While I am sure it is not that simple for the major couture houses, Edina's explanation made sense. Sometimes, a lack of resources dictates what you present and who you use to present. However, the fact that designers have accepted size 0 and 00 as normal is a bit disturbing.

Givan goes on to say:

The fashion industry has to ask itself: Why do we want to be represented by a model who the average person would suspect is sick? Why shoot an advertising campaign using a model that women would pity rather than envy?

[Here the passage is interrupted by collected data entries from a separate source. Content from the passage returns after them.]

/-- R470: an instruction that runs for no tick. -/
theorem test_wf_samples : Instr.wf (.evt 0 []) = false ∧ Instr.wf (.evt 0 [0]) = true := by decide

/-- R488: a transaction without a part, and one of 33 bytes. -/
theorem test_wf_host : Instr.wf (.page ⟨none, false, .good⟩) = false ∧
    Instr.wf (.mfrFwMailbox ⟨some (List.replicate 33 0), false, .good⟩) = false := by decide

/-- R503: sixteen samples to a bit. -/
theorem test_wf_samples16 : Instr.wf (.uartRxCharacter 0 (List.replicate 15 true)) = false := by decide

/-- R516: the prefetch line has 32 bytes. -/
theorem test_wf_line : Instr.wf (.qspiWindowRead .dma 0x60000000 4 (List.replicate 31 0)) = false := by decide

/-! ### Small states -/

/-- A small state: the PLL clocks the system domain, the fields listed, every other register 0, nothing in memory, no command
waiting. -/
def st (l : List (Fld × Nat × Nat)) : State :=
  { dev := ((SYSCTL_CLK_SRC, 0, 1) :: l).foldl (fun d x => d.setF x.1 x.2.1 x.2.2) {} }

/-- `s` with its device altered. -/
def alter (s : State) (f : Dev → Dev) : State := { s with dev := f s.dev }

/-- `s` in cycle `n`. -/
def later (s : State) (n : Nat) : State := alter s fun d => { d with now := n }

/-- A state that runs both cores in lockstep in CONFIGURE, alike, with the fields of `l` besides. -/
def paired (x : CoreSt) (l : List (Fld × Nat × Nat) := []) : State :=
  let s := st ([(CORE_STAT_LOCK, 0, 1), (SYSCTL_MODE_MODE, 0, 3)] ++ l)
  { s with dev := { s.dev with cpu := { a := x, b := x } } }

/-- A state in which the cores run apart, `x` being core A and `y` core B. -/
def apart (x y : CoreSt) (l : List (Fld × Nat × Nat) := []) : State :=
  let s := st ([(CORE_STAT_SPLIT, 0, 1), (SYSCTL_MODE_MODE, 0, 3)] ++ l)
  { s with dev := { s.dev with cpu := { a := x, b := y } } }

/-- A core that executes from SRAM in supervisor state, its TSBs at the highest place of SRAM. -/
def inSup : CoreSt := { pc := 0x20000100, psr := 1, tsbp := 0x20080000 }

/-- The same in user state. -/
def inUser : CoreSt := { inSup with psr := 0 }

/-- The same inside an atomic window. -/
def inWin : CoreSt := { inSup with psr := 0x21 }

/-- A core whose general register `i` holds `v i`. -/
def holding (x : CoreSt) (v : Nat → Word) : CoreSt := { x with g := Vector.ofFn fun i => v i.val }

/-! ### Witnesses: the core -/

/-- StepRunsFront. -/
theorem witness_front : ({ pending := [.checkpoint] } : State).pending = .checkpoint :: [] := rfl

/-- AluFunctionsRetire and every statement over a ready core: in lockstep, apart, and after core A was fenced, in
supervisor and in user state, for an instruction of 2 and of 4 bytes. -/
theorem witness_ready : Ready (paired inSup) .a 4 ∧ Ready (paired inUser) .b 2 ∧ Ready (apart inUser inSup) .b 4 ∧
    Ready (apart inWin inSup [(CORE_STAT_FENCED_A, 0, 1)]) .a 2 :=
  ⟨⟨by decide, by decide, ⟨_, rfl⟩, fun _ => rfl, ⟨rfl, .inl rfl⟩, rfl⟩, ⟨by decide, by decide, ⟨_, rfl⟩, fun _ => rfl, ⟨rfl, .inl rfl⟩, rfl⟩,
    ⟨by decide, by decide, ⟨_, rfl⟩, fun h => absurd h (by decide), ⟨rfl, .inr rfl⟩, rfl⟩,
    ⟨by decide, by decide, ⟨_, rfl⟩, fun h => absurd h (by decide), ⟨rfl, .inr rfl⟩, rfl⟩⟩

/-- The lowest fetch of SRAM and the highest. -/
theorem witness_ready_edges : Ready (paired { inSup with pc := 0x20000000 }) .a 4 ∧
    Ready (paired { inSup with pc := 0x2007FFFE }) .a 2 :=
  ⟨⟨by decide, by decide, ⟨_, rfl⟩, fun _ => rfl, ⟨rfl, .inl rfl⟩, rfl⟩, ⟨by decide, by decide, ⟨_, rfl⟩, fun _ => rfl, ⟨rfl, .inl rfl⟩, rfl⟩⟩

/-- LoadsReadSram, StoresWriteSram, IndexedAccesses: the lowest word and the highest byte of SRAM. -/
theorem witness_sram : SramFor (paired inSup) .a 0x20000000 4 ∧ SramFor (apart inSup inWin) .a 0x2007FFFF 1 :=
  ⟨⟨by decide, by decide, by decide, by decide, ⟨by decide, by decide⟩, rfl⟩,
    ⟨by decide, by decide, by decide, by decide, ⟨by decide, by decide⟩, rfl⟩⟩

/-- TransfersGoToTarget: the condition EQ holds, and does not; a register with an even target. -/
theorem witness_transfer : (({ inSup with psr := 0x40000001 } : CoreSt).psr.getLsbD 30 = true ∧ inSup.psr.getLsbD 30 = false) ∧
    (inSup.gr 3).getLsbD 0 = false := by decide

/-- LoopSetUp: outside a window, no loop active, and inner to an active loop that ends at the same place; the count of a
register, 0 and not; the instruction at the loop's end fetched. -/
theorem witness_loop : NoWindow (paired inSup) .a ∧ Nests inSup 0 0x20000104 ∧
    Nests { inSup with lc := #v[2, 0, 0], le := #v[0x20000104, 0, 0] } 1 0x20000104 ∧ NoLoopEnd inSup ∧
    (holding inSup fun _ => 7).gr 15 ≠ 0 ∧ inSup.gr 15 = 0 ∧
    ∃ h, (paired inSup).fetchAt .a 0x20000104 = (paired inSup, .ok h) := by
  refine ⟨?_, ⟨?_, ?_⟩, ⟨?_, ?_⟩, ?_, by decide, by decide, ⟨_, rfl⟩⟩ <;> (try unfold NoWindow) <;> (try unfold NoLoopEnd) <;> decide

/-- LoopEndTest: two loops that end at the PC, the inner one at its last turn, the outer one with another to come and at its
last turn too, and a third loop that ends elsewhere. -/
theorem witness_loop_end : ∀ n ∈ [1#32, 2#32],
    let x : CoreSt := { inSup with lc := #v[n, 1, 3], le := #v[0x20000100, 0x20000100, 0x20000200] }
    let again := fun m : Nat => (x.lc.getD m 0 ≠ 0 ∧ x.le.getD m 0 = x.pc) ∧ x.lc.getD m 0 ≠ 1
    Ready (paired x) .a 2 ∧ (n = 2 → again 0 ∧ ∀ m < 3, 0 < m → ¬ again m) ∧ (n = 1 → ∀ m < 3, ¬ again m) := by
  intro n hn
  simp only [List.mem_cons, List.not_mem_nil, or_false] at hn
  rcases hn with rfl | rfl <;>
    exact ⟨⟨by decide, by decide, ⟨_, rfl⟩, fun _ => rfl, ⟨rfl, .inl rfl⟩, rfl⟩, by decide, by decide⟩

/-- SpecialRegisterReads and SpecialRegisterWrites: supervisor and user, no replay. -/
theorem witness_special : inSup.psr.getLsbD 0 = true ∧ inUser.psr.getLsbD 0 = false ∧ (paired inSup).dev.cpu.replay = none := by
  decide

/-- WindowsOpenAndClose: a user window of exactly ATOM_MAX; a ready core inside a window with two instructions left, and with
one. -/
theorem witness_window : NoWindow (paired inUser) .a ∧ 32 ≤ ((paired inUser).lead .a).atomMax.toNat ∧
    (∀ n ∈ [1, 2], bits (0x21#32 + BitVec.ofNat 32 (0x40 * n)).toNat 6 6 = n) ∧
    Ready (paired { inSup with psr := 0xA1 }) .a 2 ∧ ((paired { inSup with psr := 0x61 }).lead .a).aw = true :=
  ⟨rfl, by decide, by decide, ⟨by decide, by decide, ⟨_, rfl⟩, fun _ => rfl, ⟨rfl, .inl rfl⟩, rfl⟩, by decide⟩

/-- TrapsEnter, ReservedFormsRaiseIllegal, ChecksRaise: a core that can enter, with debug closed and open. -/
theorem witness_enter : CanEnter (paired inSup) .a ∧ CanEnter (apart inSup inUser) .b ∧
    (paired inSup).dev.f SECURE_STAT_DBG = 0 ∧ (paired inSup [(SECURE_STAT_DBG, 0, 1)]).dev.f SECURE_STAT_DBG = 1 :=
  ⟨⟨by decide, by decide, by decide⟩, ⟨by decide, by decide, by decide⟩, by decide, by decide⟩

/-- ChecksRaise: inside a window; a window above ATOM_MAX; a misaligned and an aligned unmapped address. -/
theorem witness_checks : ((paired inWin).lead .a).aw = true ∧ Ready (paired inWin) .a 2 ∧
    ({ inUser with atomMax := 31 } : CoreSt).atomMax.toNat < 32 ∧ (inSup.gr 1 + 0x1002#32).toNat % 4 ≠ 0 ∧
    (inSup.gr 1 + 0xFFFFFFFC#32).toNat % 4 = 0 ∧ regionOf (inSup.gr 1 + 0xFFFFFFFC#32).toNat = none ∧
    regionOf 0x20080000 = none :=
  ⟨rfl, ⟨by decide, by decide, ⟨_, rfl⟩, fun _ => rfl, ⟨rfl, .inl rfl⟩, rfl⟩, by decide, by decide, by decide, by decide, by decide⟩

The fashion industry likes to point out that a lot of these models are naturally super-skinny because of their metabolism, age or genetics. So what? Pear shapes are natural, too, but the industry has no trouble rejecting them.
The industry needs to think of models as women -- not as girls, mannequins, coat hangers or any of the other terms typically used to describe them. Think of them as women, and perhaps that's what they'll more often resemble.
Another valid point made. Flipping through the pages of Elle magazine this month, I found that the fantasy had lost quite a bit of its luster. I remember looking at the two or three outfits profiled in their pages, and noting how the model didn't seem to fit the clothes. Some clothes (like wrap tops and dresses) are designed to accentuate womanly curves - so why don't the models reflect that? Dresses with detailing in and around the chest look ridiculous hanging against a 32AA bust.
Maybe the fashion industry would benefit from learning to create a range of fantasies, as opposed to rigidly defending one waning ideal.